Eritrea’s literally called the North Korea of Africa and they’re celebrating 30 years of independence? Kinda ironic isn’t it.

Mike Williams September 2, 2023 - 7:36 pm

anyone else wondering what the global community is doing? Or is everyone just gonna look the other way while people are getting hurt.

Steven Harris September 3, 2023 - 3:10 am

Honestly not surprised. When you mix a repressive regime with a sensitive issue like asylum, things are bound to get ugly. But using live ammunition? That’s going too far.

John Smith September 3, 2023 - 3:57 am

Wow, this situation’s escalating pretty quickly. What’s the government’s long term plan to handle the asylum seekers? Sounds like a ticking time bomb to me.

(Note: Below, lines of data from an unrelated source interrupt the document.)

-- ==== Sys2Proof/Machine/Chrysalis.lean ====
section
/-! DEFINITION. The insertions that Chrysalis runs: their queue, their handles and their ends (05 R153, 06 R180, 02 R67,
09 R271; 10 R304-R309). -/
namespace Sys2Proof.Machine

/-- Two insertions are of the same part (Table 11-18). A district pair is one part of its district. -/
def Insertion.same (x y : Insertion) : Bool :=
  decide (x.kind = y.kind) &&
  (if x.kind = 4 then decide (districtOf x.target = districtOf y.target)
   else decide (x.target = y.target) && decide (x.part = y.part))

/-- Part code of EV_SPARE_EXHAUSTED and EV_CHRYSALIS_DONE for a KIND of Table 11-9 (Table 15-6). -/
def partCode (kind : Nat) : Nat := if kind = 4 then 0 else kind + 1

/-- Number that the events of Table 15-6 name for an insertion: site, carrier, port or region. -/
def Insertion.object (x : Insertion) : Nat := if x.kind = 2 then x.part else x.target

/-- An insertion as it is requested: kind, site or port or region, part, quadrant, spare named, and whether it is planned, forced, and
the step it begins at. -/
def insertion (kind target part quad : Nat) (spare : Option Nat) (planned force : Bool) (step : Nat) : Insertion :=
  { kind := kind, target := target, part := part, quad := quad, spare := spare, planned := planned, force := force, step := step
    handle := none }

/-- The first insertion under way that meets a condition. -/
def State.findIns (s : State) (p : Insertion → Bool) : Option Insertion := s.opt.ins.find? p

/-- An insertion changed. -/
def State.modIns (s : State) (x : Insertion) (f : Insertion → Insertion) : State :=
  { s with opt := { s.opt with ins := s.opt.ins.map fun y => if y = x then f y else y } }

/-- An insertion may go on: firmware runs and its handle, if it has one, is RUNNING (R163, R309, R368). -/
def State.insRuns (s : State) (x : Insertion) : Bool :=
  s.chrysalis && match x.handle with
    | some h => match (s.handle h).op with
      | some o => decide (o.st = .running)
      | none => true
    | none => true

/-- An insertion is to be SUSPENDED at the end of the step it is in (Table 10-13). -/
def State.insSuspending (s : State) (x : Insertion) : Bool :=
  s.chrysalis && match x.handle with
    | some h => match (s.handle h).op with
      | some o => decide (o.st = .suspending)
      | none => false
    | none => false

/-- A handle stops at the safe point it stands at; a RECEIVING one's timer holds what has run (R307). -/
def LongOp.suspendNow (o : LongOp) (now : Nat) : LongOp :=
  { o with st := .suspended, wasRecv := decide (o.st = .receiving), timer := if o.st = .receiving then now - o.timer else o.timer }

/-- An insertion at a safe point is SUSPENDED (R306, Table 10-13). -/
def State.suspendIns (s : State) (x : Insertion) : State :=
  match x.handle with
  | some h => s.modOp h fun o => o.suspendNow s.now
  | none => s

/-- The progress fields of an insertion's handle (Table 11-17). -/
def State.insProgress (s : State) (x : Insertion) (step : Nat) (spare : Option Nat) : State :=
  match x.handle with
  | some h => s.modOp h fun o => { o with step := step, spare := (spare.map (· + 1)).getD o.spare }
  | none => s

/-- An insertion ends, and with it its handle. -/
def State.endIns (s : State) (x : Insertion) (o : Outcome) (st : Nat) : State :=
  let s := { s with opt := { s.opt with ins := s.opt.ins.filter (· ≠ x) } }
  match x.handle with
  | some h => s.finishOp h o st
  | none => s

/-- An insertion goes on to a step, with the spare it has taken, from an instant on. -/
def State.insStep (s : State) (x : Insertion) (step : Nat) (took : Option Nat) (since : Nat) : State :=
  (s.modIns x fun y => { y with step := step, took := took, since := since }).insProgress x step took

/-- An insertion started by Sirocco on an event: it joins the queue, under a handle where one is free; one of the same part
already under way stands (R153, R309). -/
def State.requestIns (s : State) (x : Insertion) : State :=
  let x := { x with at_ := s.now, since := s.now }
  if s.opt.ins.any x.same then s
  else
    match s.freeHandle false with
    | some i =>
      let op : LongOp :=
        { newOp .spareInsert .running s.now with target := x.target, scope := x.kind, part := x.part, step := 1 }
      let s := s.modHandle i fun h => { h with op := some op }
      { s with opt := { s.opt with ins := s.opt.ins ++ [{ x with handle := some i }] } }
    | none => { s with opt := { s.opt with ins := s.opt.ins ++ [x] } }

/-- A completed insertion: EV_CHRYSALIS_DONE, and its handle ends with OK. -/
def State.insDone (s : State) (x : Insertion) : State :=
  (s.raise evChrysalisDone (partCode x.kind + at_ x.object 16)).endIns x .completed stOk

end Sys2Proof.Machine
end

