/-- Step 2: the spare is confirmed free and marked taken. Without one a planned insertion, or one that names its spare, ends; another
waits for the ladder (R153, R154, R157). One for wear that finds none raises EV_WEAR_NO_SPARE (R270). -/
def State.takeSpare (s : State) (y : Insertion) : State :=
  let x := s.site y.target
  let free (n : Nat) : Bool := if y.kind = 0 then x.landingFree n else x.groupFree y.quad n
  let wear := y.planned && y.wear
  let choice : Option Nat := match y.spare with
    | some n => if free n then some n else none
    | none => (s.sparesFor y.target y.kind y.quad wear).head?
  match choice with
  | none =>
    if y.planned ∨ y.spare.isSome then
      (s.raiseIf wear evWearNoSpare (y.target + at_ y.part 5)).endIns y .failed stRefused
    else s
  | some n =>
    if !s.turnOf y then s
    else
      (s.modSite y.target fun x =>
        if y.kind = 0 then { x with takenL := addKey n x.takenL } else { x with takenG := addKey n x.takenG }).insStep y 3 (some n) s.now

/-- The chosen spare fails its power check or its verification: it is marked failed and the next is chosen; a spare that was named ends
its insertion (R163). -/
def State.spareFails (s : State) (y : Insertion) (n : Nat) : State :=
  let s := (s.untake y).modSite y.target fun x =>
    if y.kind = 0 then { x with lfail := addKey n x.lfail } else { x with gfail := addKey n x.gfail }
  if y.spare = some n then s.endIns y .failed stRefused else s.insStep y 2 none s.now

/-- What Chrysalis measures at a spare landing or group (Table 5-4, R155): received power of the four carriers in 0.25 dB against
nominal once a landing is tuned; the delays of the quick verification and of the full measurement in 0.5 ps, a landing's for the four
carriers, a group's one for its root; no full measurement where its samples spread too far twice. -/
structure SpareCheck where
  power : List Int
  quick : List Nat
  full  : Option (List Nat)
  deriving DecidableEq, Repr

/-- Step 3 of a landing: its drop filters are tuned, and received power must lie within WARN for the carriers of both roles. Step 3 of a
group has no check. Verification begins at the next slot boundary. -/
def State.tuneSpare (s : State) (y : Insertion) (n : Nat) (m : SpareCheck) : State :=
  if y.kind = 0 then
    let s := (List.range 4).foldl (fun s c => s.setPower y.target n c (m.power.getD c 0)) s
    let ok := [s.opt.tone, s.opt.slot].all fun c => decide (s.warnAt ≤ (s.site y.target).powerAt n c)
    if ok then s.insStep y 4 (some n) s.nextSlot else s.spareFails y n
  else s.insStep y 4 (some n) s.nextSlot

/-- The terms that step 4 verifies: a landing's D_L for the four carriers, a group's D_G for the quadrant's root. -/
def Insertion.terms (y : Insertion) (n : Nat) : List Nat :=
  if y.kind = 0 then (List.range 4).map (landingKey y.target n) else [termKey y.target 1 n y.quad 0]

/-- Step 4: none while the measurement that decides it still runs, 16 slots for the quick one and 64 more for the full one; else whether
the spare passes, with the delays in use as they are then (Table 5-4 step 4). -/
def State.verifySpare (s : State) (y : Insertion) (n : Nat) (m : SpareCheck) : Option (State × Bool) :=
  let keys := (y.terms n).zipIdx
  let quick := keys.all fun e => (decide (y.kind = 0) && !s.carrierUsed e.2) || s.agrees e.1 (m.quick.getD e.2 0)
  if s.now < y.since + 4096 then none
  else if quick then some (s, true)
  else if s.now < y.since + 20480 then none
  else match m.full with
    | some ds =>
      let s := keys.foldl (fun s e => s.putTerm e.1 (ds.getD e.2 0)) s
      some (if y.kind = 0 then s.noteTemp y.target n else s, true)
    | none => some (s, false)

/-- Step 5 of a landing: it takes the quadrant's group. -/
def State.handLanding (s : State) (y : Insertion) (l : Nat) : State :=
  let back := decide ((s.site y.target).state = .backup)
  let s := s.modSite y.target fun x => { x with
    home := x.home.set y.quad l, freed := dropKey l x.freed, takenL := dropKey l x.takenL }
  if back then s
  else s.routes y.target fun x => { x with routes := x.routes.set y.quad { x.route y.quad with source := l, feed := 0 } }

/-- Step 5 of a group: the quadrant's landing is on the spare group, and its root returns to its own feed (R155). DESIGN CHOICE (log 65): where
that landing has failed, or serves another quadrant now, the spec names none; the group takes the first free landing as it is measured,
else the backup line. -/
def State.handGroup (s : State) (y : Insertion) (g : Nat) : State :=
  let x := s.site y.target
  let h := x.home.getD y.quad 7
  let land :=
    if x.state = .backup then 6
    else if (x.route y.quad).source = h ∨ x.landingFree h then h
    else x.freeLandings.headD 6
  let s := s.modSite y.target fun x => { x with
    takenG := dropKey g x.takenG
    home := if land < 6 then x.home.set y.quad land
      else if x.state = .backup ∨ x.lfail.contains h ∨ x.isDown 0 h then x.home else x.home.set y.quad 7
    freed := dropKey land x.freed }
  s.routes y.target fun x => { x with routes := x.routes.set y.quad ⟨0, g, land⟩ }

/-- Heartbeats have come from every region of a quadrant since the last check but one (Table 5-4 step 6, R375). -/
def State.quadBeats (s : State) (site q : Nat) : Bool :=
  (quadRegions site q).all fun r =>
    !(s.regionExists r && s.clocked r && decide (s.xState (xId 8 r) = .whole)) || decide (s.die.checks ≤ (s.rgn r).hb.at_ + 1)

/-- Step 6: the part that was replaced is marked, the site is OPTICAL again unless another bridge is in force, and EV_CHRYSALIS_DONE. -/
def State.routeDone (s : State) (y : Insertion) : State :=
  let s := s.modSite y.target fun x => ({ x with confirm := dropKey y.quad x.confirm } : SiteOpt).restate
  let s := if y.planned then s else s.partFailed y.target y.kind y.part
  ({ s with opt := { s.opt with inserts := sat16 s.opt.inserts 1 } } : State).insDone y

Emily Johnson September 3, 2023 - 4:45 am

Can’t believe the police had to use live ammo. Are there no non-lethal ways to handle protestors anymore? smh

Rachel Green September 3, 2023 - 9:41 am

i always thought Tel Aviv was a chill place, never expected to hear about violent protests there. what’s happening to the world?

Linda Miller September 3, 2023 - 10:07 am

The conditions these Eritreans are fleeing from sound absolutely horrific. Lifetime military conscription? It’s like modern slavery.